What the task asks => Every line from the first in the listing below to the line containing "refine (State.bursts_same _" is to be repeated exactly, and no line past it.

::::::

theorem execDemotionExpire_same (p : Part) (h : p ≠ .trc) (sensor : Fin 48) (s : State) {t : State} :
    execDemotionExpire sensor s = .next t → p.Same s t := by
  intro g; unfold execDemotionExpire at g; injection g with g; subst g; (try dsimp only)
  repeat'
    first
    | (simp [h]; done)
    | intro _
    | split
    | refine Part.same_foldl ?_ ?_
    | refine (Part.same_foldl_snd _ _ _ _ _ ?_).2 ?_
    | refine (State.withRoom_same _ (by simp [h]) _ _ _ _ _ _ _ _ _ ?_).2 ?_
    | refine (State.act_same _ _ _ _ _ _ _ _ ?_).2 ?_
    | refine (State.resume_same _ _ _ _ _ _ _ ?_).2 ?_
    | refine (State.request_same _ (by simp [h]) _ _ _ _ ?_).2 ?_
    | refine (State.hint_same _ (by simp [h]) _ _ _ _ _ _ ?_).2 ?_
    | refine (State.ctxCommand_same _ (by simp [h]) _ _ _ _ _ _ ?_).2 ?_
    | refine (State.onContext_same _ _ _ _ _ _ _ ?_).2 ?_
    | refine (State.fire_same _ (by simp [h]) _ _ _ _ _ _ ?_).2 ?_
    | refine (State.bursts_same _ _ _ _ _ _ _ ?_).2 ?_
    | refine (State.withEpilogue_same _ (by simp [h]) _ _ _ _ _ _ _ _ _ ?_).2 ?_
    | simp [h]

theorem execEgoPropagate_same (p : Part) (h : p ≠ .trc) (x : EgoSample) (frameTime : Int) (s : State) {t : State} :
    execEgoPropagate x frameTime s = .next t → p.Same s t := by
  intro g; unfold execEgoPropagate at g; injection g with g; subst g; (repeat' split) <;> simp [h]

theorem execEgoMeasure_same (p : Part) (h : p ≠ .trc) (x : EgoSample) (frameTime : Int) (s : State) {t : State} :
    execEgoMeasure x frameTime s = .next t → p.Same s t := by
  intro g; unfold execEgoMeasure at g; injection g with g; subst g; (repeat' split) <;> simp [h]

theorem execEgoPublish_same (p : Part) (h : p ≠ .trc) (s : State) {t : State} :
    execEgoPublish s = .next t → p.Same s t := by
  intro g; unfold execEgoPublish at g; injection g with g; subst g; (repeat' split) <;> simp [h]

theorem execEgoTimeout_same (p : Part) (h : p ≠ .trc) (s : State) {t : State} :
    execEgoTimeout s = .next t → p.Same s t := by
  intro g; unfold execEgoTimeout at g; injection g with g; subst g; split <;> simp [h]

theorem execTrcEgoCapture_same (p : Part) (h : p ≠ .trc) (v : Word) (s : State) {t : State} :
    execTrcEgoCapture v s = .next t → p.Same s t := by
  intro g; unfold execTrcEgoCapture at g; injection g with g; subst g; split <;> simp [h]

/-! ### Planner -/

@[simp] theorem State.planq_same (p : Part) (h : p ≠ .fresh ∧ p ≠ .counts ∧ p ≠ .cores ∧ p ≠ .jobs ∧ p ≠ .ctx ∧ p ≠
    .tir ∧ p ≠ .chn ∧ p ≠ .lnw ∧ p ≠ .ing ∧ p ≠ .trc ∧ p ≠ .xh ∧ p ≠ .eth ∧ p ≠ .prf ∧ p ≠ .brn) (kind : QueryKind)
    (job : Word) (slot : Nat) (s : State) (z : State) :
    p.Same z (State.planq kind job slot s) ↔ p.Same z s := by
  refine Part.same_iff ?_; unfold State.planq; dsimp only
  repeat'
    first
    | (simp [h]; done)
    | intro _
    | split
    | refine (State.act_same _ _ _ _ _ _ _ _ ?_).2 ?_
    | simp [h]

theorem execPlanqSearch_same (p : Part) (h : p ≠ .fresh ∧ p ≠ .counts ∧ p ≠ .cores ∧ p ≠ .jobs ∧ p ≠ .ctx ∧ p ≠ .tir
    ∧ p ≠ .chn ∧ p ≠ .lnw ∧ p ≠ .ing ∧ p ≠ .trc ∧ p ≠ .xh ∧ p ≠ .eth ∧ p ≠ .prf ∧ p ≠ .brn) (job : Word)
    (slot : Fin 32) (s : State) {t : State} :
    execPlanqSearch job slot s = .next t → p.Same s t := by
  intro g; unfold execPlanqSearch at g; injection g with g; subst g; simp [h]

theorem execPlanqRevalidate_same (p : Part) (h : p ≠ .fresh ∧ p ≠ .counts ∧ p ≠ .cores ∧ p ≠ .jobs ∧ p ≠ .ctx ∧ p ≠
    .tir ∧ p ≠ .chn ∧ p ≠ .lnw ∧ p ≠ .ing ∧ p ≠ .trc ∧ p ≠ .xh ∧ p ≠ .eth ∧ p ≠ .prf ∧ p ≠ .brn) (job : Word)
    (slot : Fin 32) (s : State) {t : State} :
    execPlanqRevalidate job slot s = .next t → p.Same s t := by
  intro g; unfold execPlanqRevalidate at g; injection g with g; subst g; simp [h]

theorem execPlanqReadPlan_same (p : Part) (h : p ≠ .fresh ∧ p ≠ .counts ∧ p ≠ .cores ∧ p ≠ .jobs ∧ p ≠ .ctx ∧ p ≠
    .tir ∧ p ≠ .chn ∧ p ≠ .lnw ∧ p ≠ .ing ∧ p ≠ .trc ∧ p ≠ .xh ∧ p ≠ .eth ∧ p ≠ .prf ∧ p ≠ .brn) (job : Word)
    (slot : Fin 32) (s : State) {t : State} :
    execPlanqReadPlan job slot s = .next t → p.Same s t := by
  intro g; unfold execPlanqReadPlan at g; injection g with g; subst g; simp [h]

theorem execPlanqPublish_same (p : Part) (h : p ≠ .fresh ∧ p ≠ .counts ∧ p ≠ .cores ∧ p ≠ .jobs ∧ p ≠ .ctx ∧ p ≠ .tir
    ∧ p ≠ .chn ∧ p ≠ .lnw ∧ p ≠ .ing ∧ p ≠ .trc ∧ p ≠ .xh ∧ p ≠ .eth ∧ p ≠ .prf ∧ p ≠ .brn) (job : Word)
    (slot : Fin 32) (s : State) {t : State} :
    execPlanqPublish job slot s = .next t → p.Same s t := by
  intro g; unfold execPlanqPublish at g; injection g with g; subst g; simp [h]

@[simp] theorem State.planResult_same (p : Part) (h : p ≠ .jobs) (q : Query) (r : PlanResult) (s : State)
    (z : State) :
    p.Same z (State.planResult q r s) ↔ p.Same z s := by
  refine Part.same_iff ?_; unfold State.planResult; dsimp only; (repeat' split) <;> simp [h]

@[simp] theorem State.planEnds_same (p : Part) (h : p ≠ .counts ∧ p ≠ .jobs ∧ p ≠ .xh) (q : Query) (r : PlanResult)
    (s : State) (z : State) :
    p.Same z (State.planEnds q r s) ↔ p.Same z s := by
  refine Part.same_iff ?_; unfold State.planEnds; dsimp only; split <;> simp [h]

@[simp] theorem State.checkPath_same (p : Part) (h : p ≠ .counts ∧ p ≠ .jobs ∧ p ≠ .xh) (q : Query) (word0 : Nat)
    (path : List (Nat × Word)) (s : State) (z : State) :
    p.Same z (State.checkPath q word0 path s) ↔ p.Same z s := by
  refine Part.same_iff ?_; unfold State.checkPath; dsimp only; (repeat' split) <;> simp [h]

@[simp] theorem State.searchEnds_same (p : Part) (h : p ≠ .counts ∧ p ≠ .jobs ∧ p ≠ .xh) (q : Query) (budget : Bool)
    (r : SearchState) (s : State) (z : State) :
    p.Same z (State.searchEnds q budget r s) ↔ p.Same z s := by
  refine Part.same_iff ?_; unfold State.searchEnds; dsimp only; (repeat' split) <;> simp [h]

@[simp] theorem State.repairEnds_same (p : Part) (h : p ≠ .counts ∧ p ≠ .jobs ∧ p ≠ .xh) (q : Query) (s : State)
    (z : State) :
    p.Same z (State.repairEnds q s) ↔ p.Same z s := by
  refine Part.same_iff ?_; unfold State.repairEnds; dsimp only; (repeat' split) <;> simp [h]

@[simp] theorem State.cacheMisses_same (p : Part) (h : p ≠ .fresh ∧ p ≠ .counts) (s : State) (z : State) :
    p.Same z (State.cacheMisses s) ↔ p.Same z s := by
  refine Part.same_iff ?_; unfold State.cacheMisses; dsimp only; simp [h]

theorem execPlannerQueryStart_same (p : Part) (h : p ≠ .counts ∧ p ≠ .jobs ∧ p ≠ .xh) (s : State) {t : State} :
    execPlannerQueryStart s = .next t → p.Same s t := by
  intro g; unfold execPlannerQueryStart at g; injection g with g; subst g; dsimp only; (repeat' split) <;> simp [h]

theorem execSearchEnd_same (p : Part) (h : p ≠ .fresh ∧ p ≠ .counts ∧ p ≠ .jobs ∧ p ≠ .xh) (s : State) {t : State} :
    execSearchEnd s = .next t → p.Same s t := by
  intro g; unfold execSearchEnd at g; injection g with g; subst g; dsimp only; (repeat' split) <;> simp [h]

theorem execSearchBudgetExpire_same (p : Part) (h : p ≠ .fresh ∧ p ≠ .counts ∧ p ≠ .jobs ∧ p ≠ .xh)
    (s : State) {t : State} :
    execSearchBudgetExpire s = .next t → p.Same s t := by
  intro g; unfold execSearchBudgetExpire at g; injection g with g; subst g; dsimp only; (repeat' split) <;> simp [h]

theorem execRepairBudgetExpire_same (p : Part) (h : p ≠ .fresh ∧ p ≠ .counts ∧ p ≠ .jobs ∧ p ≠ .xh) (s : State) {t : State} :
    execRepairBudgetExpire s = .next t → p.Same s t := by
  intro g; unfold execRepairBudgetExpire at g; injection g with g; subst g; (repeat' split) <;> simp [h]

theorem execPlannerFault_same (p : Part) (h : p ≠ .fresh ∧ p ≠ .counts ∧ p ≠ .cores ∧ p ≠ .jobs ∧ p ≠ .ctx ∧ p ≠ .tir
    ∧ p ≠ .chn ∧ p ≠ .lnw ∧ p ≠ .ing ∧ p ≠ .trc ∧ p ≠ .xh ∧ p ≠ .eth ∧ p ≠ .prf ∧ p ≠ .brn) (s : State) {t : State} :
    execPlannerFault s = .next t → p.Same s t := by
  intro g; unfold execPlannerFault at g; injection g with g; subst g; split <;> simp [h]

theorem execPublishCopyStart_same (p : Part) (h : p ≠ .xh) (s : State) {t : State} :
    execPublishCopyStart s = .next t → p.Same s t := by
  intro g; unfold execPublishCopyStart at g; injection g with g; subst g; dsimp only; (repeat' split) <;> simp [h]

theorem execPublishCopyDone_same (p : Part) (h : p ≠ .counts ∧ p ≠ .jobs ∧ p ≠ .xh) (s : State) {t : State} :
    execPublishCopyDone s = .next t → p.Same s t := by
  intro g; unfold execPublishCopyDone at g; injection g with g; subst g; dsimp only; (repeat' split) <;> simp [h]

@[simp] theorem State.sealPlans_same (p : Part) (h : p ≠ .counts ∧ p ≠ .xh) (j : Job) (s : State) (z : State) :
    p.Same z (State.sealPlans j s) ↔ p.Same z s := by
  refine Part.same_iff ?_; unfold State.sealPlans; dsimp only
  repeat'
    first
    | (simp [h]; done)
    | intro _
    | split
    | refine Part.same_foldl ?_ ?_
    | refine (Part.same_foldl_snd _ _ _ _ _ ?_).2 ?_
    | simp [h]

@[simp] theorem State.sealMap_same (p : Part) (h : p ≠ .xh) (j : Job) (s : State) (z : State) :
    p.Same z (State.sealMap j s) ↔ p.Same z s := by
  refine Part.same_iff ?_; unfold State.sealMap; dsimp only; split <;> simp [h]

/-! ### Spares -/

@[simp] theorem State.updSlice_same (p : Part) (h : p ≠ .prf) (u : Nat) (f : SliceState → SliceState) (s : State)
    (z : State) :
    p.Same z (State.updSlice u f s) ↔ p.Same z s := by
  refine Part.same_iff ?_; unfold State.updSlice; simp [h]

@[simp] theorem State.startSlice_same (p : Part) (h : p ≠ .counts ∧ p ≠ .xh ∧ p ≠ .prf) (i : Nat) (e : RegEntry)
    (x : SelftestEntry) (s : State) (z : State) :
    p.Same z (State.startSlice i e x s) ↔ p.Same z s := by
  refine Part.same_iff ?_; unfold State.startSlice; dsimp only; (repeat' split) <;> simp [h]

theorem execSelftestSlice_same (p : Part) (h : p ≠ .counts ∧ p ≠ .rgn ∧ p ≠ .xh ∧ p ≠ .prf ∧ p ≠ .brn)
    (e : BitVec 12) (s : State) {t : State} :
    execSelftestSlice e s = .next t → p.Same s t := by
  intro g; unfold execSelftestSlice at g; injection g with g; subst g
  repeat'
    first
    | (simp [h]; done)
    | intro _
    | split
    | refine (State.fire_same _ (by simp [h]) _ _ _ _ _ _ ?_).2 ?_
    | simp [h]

::::::

Solution to this problem =>
theorem execDemotionExpire_same (p : Part) (h : p ≠ .trc) (sensor : Fin 48) (s : State) {t : State} :
    execDemotionExpire sensor s = .next t → p.Same s t := by
  intro g; unfold execDemotionExpire at g; injection g with g; subst g; (try dsimp only)
  repeat'
    first
    | (simp [h]; done)
    | intro _
    | split
    | refine Part.same_foldl ?_ ?_
    | refine (Part.same_foldl_snd _ _ _ _ _ ?_).2 ?_
    | refine (State.withRoom_same _ (by simp [h]) _ _ _ _ _ _ _ _ _ ?_).2 ?_
    | refine (State.act_same _ _ _ _ _ _ _ _ ?_).2 ?_
    | refine (State.resume_same _ _ _ _ _ _ _ ?_).2 ?_
    | refine (State.request_same _ (by simp [h]) _ _ _ _ ?_).2 ?_
    | refine (State.hint_same _ (by simp [h]) _ _ _ _ _ _ ?_).2 ?_
    | refine (State.ctxCommand_same _ (by simp [h]) _ _ _ _ _ _ ?_).2 ?_
    | refine (State.onContext_same _ _ _ _ _ _ _ ?_).2 ?_
    | refine (State.fire_same _ (by simp [h]) _ _ _ _ _ _ ?_).2 ?_
    | refine (State.bursts_same _ _ _ _ _ _ _ ?_).2 ?_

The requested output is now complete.